The random forest algorithm is a supervised classification algorithm and can be used to solve regression problems. This algorithm aims to increase the classification performance by generating more than one decision tree during the classification process. The algorithm randomly creates a forest. There is a direct relationship between the number of trees in the algorithm and the result. As the number of trees increases, a precise result is obtained. The main steps of the random forest algorithm are given as follows (Breiman 2001).

Step 1: From the given dataset, the algorithm selects random samples.
Step 2: For each chosen sample, the algorithm will generate a decision tree. Then, for each decision tree it will get a prediction result.
Step 3: For each forecasted result, voting will be performed. It will use mode to solve a classification problem and mean to solve a regression problem.
Step 4: The algorithm will choose the prediction with the most votes as the final prediction.

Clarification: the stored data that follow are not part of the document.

@[simp] theorem foAdopt_rest {F : List Fld} (h_fo : Fld.fo ∈ F) (h_items : Fld.items ∈ F) (h_evc : Fld.evc ∈ F) (h_tw : Fld.tw ∈ F) (n : Fin 8) (s : State) :
    rest F (foAdopt n s) = rest F s := by
  unfold foAdopt; simp [*]

@[simp] theorem groupFosAdopt_rest {F : List Fld} (h_fo : Fld.fo ∈ F) (h_items : Fld.items ∈ F) (h_evc : Fld.evc ∈ F) (h_tw : Fld.tw ∈ F) (g : Fin 8) (s : State) :
    rest F (groupFosAdopt g s) = rest F s := by
  unfold groupFosAdopt; simp [*]

@[simp] theorem startStep_rest {F : List Fld} (h_settings : Fld.settings ∈ F) (h_mram : Fld.mram ∈ F) (h_nv : Fld.nv ∈ F) (h_links : Fld.links ∈ F) (h_boot : Fld.boot ∈ F) (h_sk : Fld.sk ∈ F) (h_pwr : Fld.pwr ∈ F) (h_zin : Fld.zin ∈ F) (h_fo : Fld.fo ∈ F) (h_zbus : Fld.zbus ∈ F) (h_rails : Fld.rails ∈ F) (h_phases : Fld.phases ∈ F) (h_gangs : Fld.gangs ∈ F) (h_dies : Fld.dies ∈ F) (h_items : Fld.items ∈ F) (h_groups : Fld.groups ∈ F) (h_regs : Fld.regs ∈ F) (h_rsto : Fld.rsto ∈ F) (h_pp : Fld.pp ∈ F) (h_chg : Fld.chg ∈ F) (h_gauge : Fld.gauge ∈ F) (h_log : Fld.log ∈ F) (h_faultLine : Fld.faultLine ∈ F) (h_safeN : Fld.safeN ∈ F) (h_evc : Fld.evc ∈ F) (h_tw : Fld.tw ∈ F) (h_can : Fld.can ∈ F) (h_update : Fld.update ∈ F) (h_freeCtr : Fld.freeCtr ∈ F) (g : Fin 8) (st : Fin 64) (s : State) :
    rest F (startStep g st s) = rest F s := by
  unfold startStep; simp [*]

@[simp] theorem itemsWait_rest {F : List Fld} (h_items : Fld.items ∈ F) (st : Fin 64) (s : State) :
    rest F (itemsWait st s) = rest F s := by
  unfold itemsWait; simp [*]

@[simp] theorem advance_rest {F : List Fld} (h_settings : Fld.settings ∈ F) (h_mram : Fld.mram ∈ F) (h_nv : Fld.nv ∈ F) (h_links : Fld.links ∈ F) (h_boot : Fld.boot ∈ F) (h_sk : Fld.sk ∈ F) (h_pwr : Fld.pwr ∈ F) (h_zin : Fld.zin ∈ F) (h_fo : Fld.fo ∈ F) (h_zbus : Fld.zbus ∈ F) (h_rails : Fld.rails ∈ F) (h_phases : Fld.phases ∈ F) (h_gangs : Fld.gangs ∈ F) (h_dies : Fld.dies ∈ F) (h_items : Fld.items ∈ F) (h_groups : Fld.groups ∈ F) (h_regs : Fld.regs ∈ F) (h_rsto : Fld.rsto ∈ F) (h_pp : Fld.pp ∈ F) (h_chg : Fld.chg ∈ F) (h_gauge : Fld.gauge ∈ F) (h_log : Fld.log ∈ F) (h_faultLine : Fld.faultLine ∈ F) (h_safeN : Fld.safeN ∈ F) (h_evc : Fld.evc ∈ F) (h_tw : Fld.tw ∈ F) (h_can : Fld.can ∈ F) (h_update : Fld.update ∈ F) (h_freeCtr : Fld.freeCtr ∈ F) (n : Nat) (g : Fin 8) (o : Option (Fin 64)) (s : State) :
    rest F (advance n g o s) = rest F s := by
  induction n generalizing o s with
  | zero => rfl
  | succ n ih => unfold advance; dsimp only; (repeat' split) <;> simp [*]

@[simp] theorem stepGo_rest {F : List Fld} (h_settings : Fld.settings ∈ F) (h_mram : Fld.mram ∈ F) (h_nv : Fld.nv ∈ F) (h_links : Fld.links ∈ F) (h_boot : Fld.boot ∈ F) (h_sk : Fld.sk ∈ F) (h_pwr : Fld.pwr ∈ F) (h_zin : Fld.zin ∈ F) (h_fo : Fld.fo ∈ F) (h_zbus : Fld.zbus ∈ F) (h_rails : Fld.rails ∈ F) (h_phases : Fld.phases ∈ F) (h_gangs : Fld.gangs ∈ F) (h_dies : Fld.dies ∈ F) (h_items : Fld.items ∈ F) (h_groups : Fld.groups ∈ F) (h_regs : Fld.regs ∈ F) (h_rsto : Fld.rsto ∈ F) (h_pp : Fld.pp ∈ F) (h_chg : Fld.chg ∈ F) (h_gauge : Fld.gauge ∈ F) (h_log : Fld.log ∈ F) (h_faultLine : Fld.faultLine ∈ F) (h_safeN : Fld.safeN ∈ F) (h_evc : Fld.evc ∈ F) (h_tw : Fld.tw ∈ F) (h_can : Fld.can ∈ F) (h_update : Fld.update ∈ F) (h_freeCtr : Fld.freeCtr ∈ F) (g : Fin 8) (st : Fin 64) (s : State) :
    rest F (stepGo g st s) = rest F s := by
  unfold stepGo; simp [*]

@[simp] theorem checkStep_rest {F : List Fld} (h_settings : Fld.settings ∈ F) (h_mram : Fld.mram ∈ F) (h_nv : Fld.nv ∈ F) (h_links : Fld.links ∈ F) (h_boot : Fld.boot ∈ F) (h_sk : Fld.sk ∈ F) (h_pwr : Fld.pwr ∈ F) (h_zin : Fld.zin ∈ F) (h_fo : Fld.fo ∈ F) (h_zbus : Fld.zbus ∈ F) (h_rails : Fld.rails ∈ F) (h_phases : Fld.phases ∈ F) (h_gangs : Fld.gangs ∈ F) (h_dies : Fld.dies ∈ F) (h_items : Fld.items ∈ F) (h_groups : Fld.groups ∈ F) (h_regs : Fld.regs ∈ F) (h_rsto : Fld.rsto ∈ F) (h_pp : Fld.pp ∈ F) (h_chg : Fld.chg ∈ F) (h_gauge : Fld.gauge ∈ F) (h_log : Fld.log ∈ F) (h_faultLine : Fld.faultLine ∈ F) (h_safeN : Fld.safeN ∈ F) (h_evc : Fld.evc ∈ F) (h_tw : Fld.tw ∈ F) (h_can : Fld.can ∈ F) (h_update : Fld.update ∈ F) (h_freeCtr : Fld.freeCtr ∈ F) (g : Fin 8) (s : State) :
    rest F (checkStep g s) = rest F s := by
  unfold checkStep; (repeat' split) <;> simp [*]

@[simp] theorem checkSteps_rest {F : List Fld} (h_settings : Fld.settings ∈ F) (h_mram : Fld.mram ∈ F) (h_nv : Fld.nv ∈ F) (h_links : Fld.links ∈ F) (h_boot : Fld.boot ∈ F) (h_sk : Fld.sk ∈ F) (h_pwr : Fld.pwr ∈ F) (h_zin : Fld.zin ∈ F) (h_fo : Fld.fo ∈ F) (h_zbus : Fld.zbus ∈ F) (h_rails : Fld.rails ∈ F) (h_phases : Fld.phases ∈ F) (h_gangs : Fld.gangs ∈ F) (h_dies : Fld.dies ∈ F) (h_items : Fld.items ∈ F) (h_groups : Fld.groups ∈ F) (h_regs : Fld.regs ∈ F) (h_rsto : Fld.rsto ∈ F) (h_pp : Fld.pp ∈ F) (h_chg : Fld.chg ∈ F) (h_gauge : Fld.gauge ∈ F) (h_log : Fld.log ∈ F) (h_faultLine : Fld.faultLine ∈ F) (h_safeN : Fld.safeN ∈ F) (h_evc : Fld.evc ∈ F) (h_tw : Fld.tw ∈ F) (h_can : Fld.can ∈ F) (h_update : Fld.update ∈ F) (h_freeCtr : Fld.freeCtr ∈ F) (s : State) :
    rest F (checkSteps s) = rest F s := by
  unfold checkSteps; simp [*]

@[simp] theorem powerUp_rest {F : List Fld} (h_settings : Fld.settings ∈ F) (h_mram : Fld.mram ∈ F) (h_nv : Fld.nv ∈ F) (h_links : Fld.links ∈ F) (h_boot : Fld.boot ∈ F) (h_sk : Fld.sk ∈ F) (h_pwr : Fld.pwr ∈ F) (h_zin : Fld.zin ∈ F) (h_fo : Fld.fo ∈ F) (h_zbus : Fld.zbus ∈ F) (h_rails : Fld.rails ∈ F) (h_phases : Fld.phases ∈ F) (h_gangs : Fld.gangs ∈ F) (h_dies : Fld.dies ∈ F) (h_items : Fld.items ∈ F) (h_groups : Fld.groups ∈ F) (h_regs : Fld.regs ∈ F) (h_rsto : Fld.rsto ∈ F) (h_pp : Fld.pp ∈ F) (h_chg : Fld.chg ∈ F) (h_gauge : Fld.gauge ∈ F) (h_log : Fld.log ∈ F) (h_faultLine : Fld.faultLine ∈ F) (h_safeN : Fld.safeN ∈ F) (h_evc : Fld.evc ∈ F) (h_tw : Fld.tw ∈ F) (h_can : Fld.can ∈ F) (h_update : Fld.update ∈ F) (h_freeCtr : Fld.freeCtr ∈ F) (g : Fin 8) (s : State) :
    rest F (powerUp g s) = rest F s := by
  unfold powerUp; simp [*]

@[simp] theorem requestRow_rest {F : List Fld} (h_settings : Fld.settings ∈ F) (h_mram : Fld.mram ∈ F) (h_nv : Fld.nv ∈ F) (h_links : Fld.links ∈ F) (h_boot : Fld.boot ∈ F) (h_sk : Fld.sk ∈ F) (h_pwr : Fld.pwr ∈ F) (h_zin : Fld.zin ∈ F) (h_fo : Fld.fo ∈ F) (h_zbus : Fld.zbus ∈ F) (h_rails : Fld.rails ∈ F) (h_phases : Fld.phases ∈ F) (h_gangs : Fld.gangs ∈ F) (h_dies : Fld.dies ∈ F) (h_items : Fld.items ∈ F) (h_groups : Fld.groups ∈ F) (h_regs : Fld.regs ∈ F) (h_rsto : Fld.rsto ∈ F) (h_pp : Fld.pp ∈ F) (h_chg : Fld.chg ∈ F) (h_gauge : Fld.gauge ∈ F) (h_log : Fld.log ∈ F) (h_faultLine : Fld.faultLine ∈ F) (h_safeN : Fld.safeN ∈ F) (h_evc : Fld.evc ∈ F) (h_tw : Fld.tw ∈ F) (h_can : Fld.can ∈ F) (h_update : Fld.update ∈ F) (h_freeCtr : Fld.freeCtr ∈ F) (g : Fin 8) (s : State) :
    rest F (requestRow g s) = rest F s := by
  unfold requestRow; simp [*]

During construction of the model, random forest parameters listed in the Table 1

Table 1 Random forest parameters used in this study

Full size table

Artificial neural networks

Artificial neural networks parallel and distributed information processing structures, inspired by the human brain, are composed of processing elements that are connected to each other through weighted connections and each having its own memory. In other words, they are computer programs that mimic the biological neural networks.

Just as biological neural networks have nerve cells, artificial neural networks also have artificial neural cells. Artificial nerve cells are also called process elements.

The inputs (x1, x2,…., xn) transmit the information received from the environment to the nerve. Inputs can be applied to the neural network from previous nerves or from the outside. Weights (w1, w2, …, wi) determine the effect of inputs to ANN on the nerve. Each input has its weight. The large value of weight means that it is strongly connected to the artificial nerve of that input or that it is important, and a small one means that it is weakly connected or it is not important. The result of the addition function is applied to the activation function. As is the case for the summation function, different formulas are used to calculate the output in the activation function. Artificial nerve cells come together to form the ANN. Nerve cells do not come together randomly. Generally, cells come together parallel to form a network in three layers which are named as the Input layer, hidden layer, and output layer. Detailed information about ANN can be found in ref Livingstone (2009). In the ANN model, a multi-layer perceptron (MLP) is used, and the network structure consists of an input, an output, and a hidden layer. To create the network structure with the highest predictive performance, the number of interlayer neurons was tried by trial and error. As a result of the forecasting, the ANN model was performed with the number of neurons with the highest performance and the lowest error. In this structure, the number of iterations was determined as 100 and the sigmoidal function was used as the activation function. Levenberg Marquardt backpropagation algorithm is used as a learning algorithm in the MLP structure.

Performance evaluation

To evaluate the performance of the proposed model, MAE, RMSE, R, NSE, and WI parameters were calculated (Nourani et al. 2019; Ali and Abustan 2014). The MAE is a parameter for determining how close a prediction is to the actual result which is defined as Eq. 9.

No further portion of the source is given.